**SUPPLIED INFORMATION:**
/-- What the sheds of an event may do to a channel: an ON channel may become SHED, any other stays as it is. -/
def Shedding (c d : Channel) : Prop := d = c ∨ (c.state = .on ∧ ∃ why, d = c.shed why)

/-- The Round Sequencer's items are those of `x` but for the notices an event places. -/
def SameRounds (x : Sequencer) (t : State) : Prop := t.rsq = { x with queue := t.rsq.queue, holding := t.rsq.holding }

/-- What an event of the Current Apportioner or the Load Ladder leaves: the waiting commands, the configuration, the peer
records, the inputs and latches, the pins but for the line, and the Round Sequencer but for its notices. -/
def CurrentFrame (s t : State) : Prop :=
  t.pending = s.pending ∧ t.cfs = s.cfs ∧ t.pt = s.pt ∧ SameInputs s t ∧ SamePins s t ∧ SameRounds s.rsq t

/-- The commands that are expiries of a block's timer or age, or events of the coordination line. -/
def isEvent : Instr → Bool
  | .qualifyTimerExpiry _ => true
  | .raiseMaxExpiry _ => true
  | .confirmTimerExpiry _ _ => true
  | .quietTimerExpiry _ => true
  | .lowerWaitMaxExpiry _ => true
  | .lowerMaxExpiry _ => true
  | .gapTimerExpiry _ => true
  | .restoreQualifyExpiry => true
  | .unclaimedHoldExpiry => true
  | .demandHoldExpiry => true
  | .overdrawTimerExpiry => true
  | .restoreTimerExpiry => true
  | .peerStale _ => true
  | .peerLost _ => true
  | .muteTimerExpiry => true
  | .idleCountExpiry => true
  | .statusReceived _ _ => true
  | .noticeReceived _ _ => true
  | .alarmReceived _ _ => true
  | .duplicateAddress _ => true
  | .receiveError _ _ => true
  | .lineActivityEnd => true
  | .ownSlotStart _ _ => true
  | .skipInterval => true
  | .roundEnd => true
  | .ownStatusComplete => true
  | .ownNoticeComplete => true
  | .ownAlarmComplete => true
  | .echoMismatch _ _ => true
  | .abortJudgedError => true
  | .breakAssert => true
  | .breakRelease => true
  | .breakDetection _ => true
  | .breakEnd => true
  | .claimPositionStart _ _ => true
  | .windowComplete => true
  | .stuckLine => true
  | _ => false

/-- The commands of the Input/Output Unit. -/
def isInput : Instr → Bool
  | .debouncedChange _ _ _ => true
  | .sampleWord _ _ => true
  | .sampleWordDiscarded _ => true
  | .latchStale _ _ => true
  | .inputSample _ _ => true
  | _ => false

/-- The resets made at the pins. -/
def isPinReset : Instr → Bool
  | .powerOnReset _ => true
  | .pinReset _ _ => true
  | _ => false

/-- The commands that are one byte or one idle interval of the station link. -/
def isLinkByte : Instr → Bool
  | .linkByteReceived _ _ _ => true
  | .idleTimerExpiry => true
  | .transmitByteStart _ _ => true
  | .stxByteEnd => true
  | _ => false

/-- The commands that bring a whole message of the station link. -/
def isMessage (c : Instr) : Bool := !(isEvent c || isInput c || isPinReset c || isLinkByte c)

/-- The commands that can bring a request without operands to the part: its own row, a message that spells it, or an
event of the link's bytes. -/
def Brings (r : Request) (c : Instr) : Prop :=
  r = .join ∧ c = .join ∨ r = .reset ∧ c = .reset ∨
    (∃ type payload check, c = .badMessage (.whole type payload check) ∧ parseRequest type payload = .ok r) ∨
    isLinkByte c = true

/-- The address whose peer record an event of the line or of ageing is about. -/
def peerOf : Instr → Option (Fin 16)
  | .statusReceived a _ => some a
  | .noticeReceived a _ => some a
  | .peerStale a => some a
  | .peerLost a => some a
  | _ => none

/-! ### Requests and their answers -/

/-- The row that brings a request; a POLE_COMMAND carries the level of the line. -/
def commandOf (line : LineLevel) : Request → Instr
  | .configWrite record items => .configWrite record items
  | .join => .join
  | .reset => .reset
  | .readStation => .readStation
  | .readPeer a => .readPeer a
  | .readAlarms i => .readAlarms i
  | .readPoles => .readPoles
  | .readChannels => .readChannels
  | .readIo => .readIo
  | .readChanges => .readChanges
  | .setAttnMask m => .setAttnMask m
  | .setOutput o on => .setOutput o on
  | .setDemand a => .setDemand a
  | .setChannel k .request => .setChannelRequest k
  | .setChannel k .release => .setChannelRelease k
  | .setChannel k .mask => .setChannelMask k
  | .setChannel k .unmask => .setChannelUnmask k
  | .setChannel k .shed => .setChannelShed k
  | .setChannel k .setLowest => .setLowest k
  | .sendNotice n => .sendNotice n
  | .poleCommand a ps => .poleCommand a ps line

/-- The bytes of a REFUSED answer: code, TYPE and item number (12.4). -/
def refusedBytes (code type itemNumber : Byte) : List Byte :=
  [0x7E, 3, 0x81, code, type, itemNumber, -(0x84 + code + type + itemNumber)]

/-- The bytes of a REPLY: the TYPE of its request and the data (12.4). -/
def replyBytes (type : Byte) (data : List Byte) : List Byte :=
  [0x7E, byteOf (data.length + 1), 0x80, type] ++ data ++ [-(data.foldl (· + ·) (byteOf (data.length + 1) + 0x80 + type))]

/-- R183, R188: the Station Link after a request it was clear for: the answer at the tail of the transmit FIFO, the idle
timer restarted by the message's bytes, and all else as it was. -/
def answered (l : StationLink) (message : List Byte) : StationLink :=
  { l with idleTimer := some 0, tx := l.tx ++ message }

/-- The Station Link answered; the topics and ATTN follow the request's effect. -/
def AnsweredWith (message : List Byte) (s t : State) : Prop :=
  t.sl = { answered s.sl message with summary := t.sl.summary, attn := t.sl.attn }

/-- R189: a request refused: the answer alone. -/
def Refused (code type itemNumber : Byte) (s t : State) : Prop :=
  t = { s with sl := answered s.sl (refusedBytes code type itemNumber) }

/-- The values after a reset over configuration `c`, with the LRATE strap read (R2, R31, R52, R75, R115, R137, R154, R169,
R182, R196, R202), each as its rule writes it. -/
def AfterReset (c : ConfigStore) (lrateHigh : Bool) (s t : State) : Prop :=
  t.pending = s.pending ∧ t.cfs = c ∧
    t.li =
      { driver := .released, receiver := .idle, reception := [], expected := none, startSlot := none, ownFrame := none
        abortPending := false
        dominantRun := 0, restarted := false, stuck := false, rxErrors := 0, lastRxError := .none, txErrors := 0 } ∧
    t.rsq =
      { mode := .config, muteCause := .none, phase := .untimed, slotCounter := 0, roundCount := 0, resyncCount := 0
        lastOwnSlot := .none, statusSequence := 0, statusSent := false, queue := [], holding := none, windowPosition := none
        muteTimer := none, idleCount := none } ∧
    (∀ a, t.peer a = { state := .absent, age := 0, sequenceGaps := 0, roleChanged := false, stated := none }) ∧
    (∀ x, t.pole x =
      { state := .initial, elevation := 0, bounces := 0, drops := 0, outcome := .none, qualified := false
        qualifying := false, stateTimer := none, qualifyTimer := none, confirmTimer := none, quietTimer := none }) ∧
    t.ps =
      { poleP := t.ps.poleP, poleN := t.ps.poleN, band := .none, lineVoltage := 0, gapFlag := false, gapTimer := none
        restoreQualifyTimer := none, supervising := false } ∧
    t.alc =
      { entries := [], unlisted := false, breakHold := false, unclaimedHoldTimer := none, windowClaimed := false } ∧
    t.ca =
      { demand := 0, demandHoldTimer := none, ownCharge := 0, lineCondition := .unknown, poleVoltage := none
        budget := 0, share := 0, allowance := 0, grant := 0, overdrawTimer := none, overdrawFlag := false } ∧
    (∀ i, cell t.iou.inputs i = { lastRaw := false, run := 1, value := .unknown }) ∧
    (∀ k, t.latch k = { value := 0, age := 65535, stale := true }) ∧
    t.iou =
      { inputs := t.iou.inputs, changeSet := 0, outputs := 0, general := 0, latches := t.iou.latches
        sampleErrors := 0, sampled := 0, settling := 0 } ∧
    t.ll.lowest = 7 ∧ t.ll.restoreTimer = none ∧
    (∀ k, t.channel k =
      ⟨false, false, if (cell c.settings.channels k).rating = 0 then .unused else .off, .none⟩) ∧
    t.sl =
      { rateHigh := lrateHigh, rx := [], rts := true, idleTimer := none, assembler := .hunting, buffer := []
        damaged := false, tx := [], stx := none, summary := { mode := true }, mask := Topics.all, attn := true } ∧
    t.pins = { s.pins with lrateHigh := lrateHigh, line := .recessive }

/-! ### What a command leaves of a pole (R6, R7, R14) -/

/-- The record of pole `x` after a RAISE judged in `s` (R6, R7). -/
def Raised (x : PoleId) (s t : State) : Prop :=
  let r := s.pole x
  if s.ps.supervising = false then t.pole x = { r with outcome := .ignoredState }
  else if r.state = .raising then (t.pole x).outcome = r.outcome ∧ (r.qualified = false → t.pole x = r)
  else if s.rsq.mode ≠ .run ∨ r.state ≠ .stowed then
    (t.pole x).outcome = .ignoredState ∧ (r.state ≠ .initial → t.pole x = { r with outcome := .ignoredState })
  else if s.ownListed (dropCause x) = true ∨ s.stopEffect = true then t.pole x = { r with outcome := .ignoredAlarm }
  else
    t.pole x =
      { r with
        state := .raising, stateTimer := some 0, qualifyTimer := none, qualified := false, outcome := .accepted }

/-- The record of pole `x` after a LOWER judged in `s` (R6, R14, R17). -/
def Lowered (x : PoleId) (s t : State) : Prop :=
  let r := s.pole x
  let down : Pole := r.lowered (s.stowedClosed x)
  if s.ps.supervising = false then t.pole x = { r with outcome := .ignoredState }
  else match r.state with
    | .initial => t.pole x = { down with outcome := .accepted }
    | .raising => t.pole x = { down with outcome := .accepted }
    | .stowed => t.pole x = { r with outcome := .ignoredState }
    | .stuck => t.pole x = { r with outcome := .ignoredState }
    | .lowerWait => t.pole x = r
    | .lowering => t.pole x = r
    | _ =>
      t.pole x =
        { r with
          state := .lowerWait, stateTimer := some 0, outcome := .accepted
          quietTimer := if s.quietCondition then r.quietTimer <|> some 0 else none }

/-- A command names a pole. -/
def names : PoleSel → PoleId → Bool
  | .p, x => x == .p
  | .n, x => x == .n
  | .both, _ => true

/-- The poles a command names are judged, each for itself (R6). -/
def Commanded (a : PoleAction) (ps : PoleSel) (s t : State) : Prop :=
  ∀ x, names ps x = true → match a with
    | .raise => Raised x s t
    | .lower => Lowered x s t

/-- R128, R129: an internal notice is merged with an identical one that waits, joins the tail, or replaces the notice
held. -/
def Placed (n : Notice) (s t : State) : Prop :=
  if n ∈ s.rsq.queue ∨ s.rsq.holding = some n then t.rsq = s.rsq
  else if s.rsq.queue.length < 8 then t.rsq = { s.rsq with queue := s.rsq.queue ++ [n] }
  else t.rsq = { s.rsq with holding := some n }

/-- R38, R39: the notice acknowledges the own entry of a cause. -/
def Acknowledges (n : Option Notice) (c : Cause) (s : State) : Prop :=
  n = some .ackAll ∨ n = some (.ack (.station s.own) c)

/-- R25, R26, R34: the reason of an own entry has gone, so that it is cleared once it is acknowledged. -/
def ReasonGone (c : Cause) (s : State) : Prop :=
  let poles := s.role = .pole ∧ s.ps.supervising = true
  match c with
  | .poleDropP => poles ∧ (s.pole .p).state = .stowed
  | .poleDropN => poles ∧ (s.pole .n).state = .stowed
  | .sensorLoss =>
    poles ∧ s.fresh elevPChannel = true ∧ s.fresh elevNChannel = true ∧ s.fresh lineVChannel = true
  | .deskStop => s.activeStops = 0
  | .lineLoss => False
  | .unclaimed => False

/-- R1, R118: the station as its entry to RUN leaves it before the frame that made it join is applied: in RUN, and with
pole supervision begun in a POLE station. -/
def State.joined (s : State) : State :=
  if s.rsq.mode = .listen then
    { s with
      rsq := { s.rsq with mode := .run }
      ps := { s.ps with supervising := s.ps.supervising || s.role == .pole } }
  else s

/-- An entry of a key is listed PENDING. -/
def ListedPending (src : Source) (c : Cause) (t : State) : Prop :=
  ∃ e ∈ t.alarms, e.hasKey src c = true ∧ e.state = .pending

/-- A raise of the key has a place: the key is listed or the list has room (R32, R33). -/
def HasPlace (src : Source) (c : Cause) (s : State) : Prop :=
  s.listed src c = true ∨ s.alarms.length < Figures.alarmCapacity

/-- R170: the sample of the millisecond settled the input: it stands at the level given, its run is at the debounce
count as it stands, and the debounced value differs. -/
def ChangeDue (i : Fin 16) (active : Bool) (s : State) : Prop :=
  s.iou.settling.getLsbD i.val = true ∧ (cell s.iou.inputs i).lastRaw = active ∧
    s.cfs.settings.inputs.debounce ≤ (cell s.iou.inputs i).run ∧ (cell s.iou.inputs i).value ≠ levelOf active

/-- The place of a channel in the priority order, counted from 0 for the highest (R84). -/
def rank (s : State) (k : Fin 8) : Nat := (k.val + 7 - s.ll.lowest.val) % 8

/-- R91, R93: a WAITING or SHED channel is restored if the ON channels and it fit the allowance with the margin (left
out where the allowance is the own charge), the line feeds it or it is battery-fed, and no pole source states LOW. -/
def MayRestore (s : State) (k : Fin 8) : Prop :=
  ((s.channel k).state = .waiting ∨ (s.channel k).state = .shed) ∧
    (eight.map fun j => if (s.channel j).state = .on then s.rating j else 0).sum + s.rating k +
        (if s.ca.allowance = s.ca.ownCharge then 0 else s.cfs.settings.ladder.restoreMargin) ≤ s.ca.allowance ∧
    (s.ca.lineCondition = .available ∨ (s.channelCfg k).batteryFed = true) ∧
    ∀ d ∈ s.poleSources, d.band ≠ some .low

**WHAT YOU WILL DO:** State the number of lines above that hold the word "ignoredState", and say nothing else.

**ANSWER TO THE PROBLEM:** 5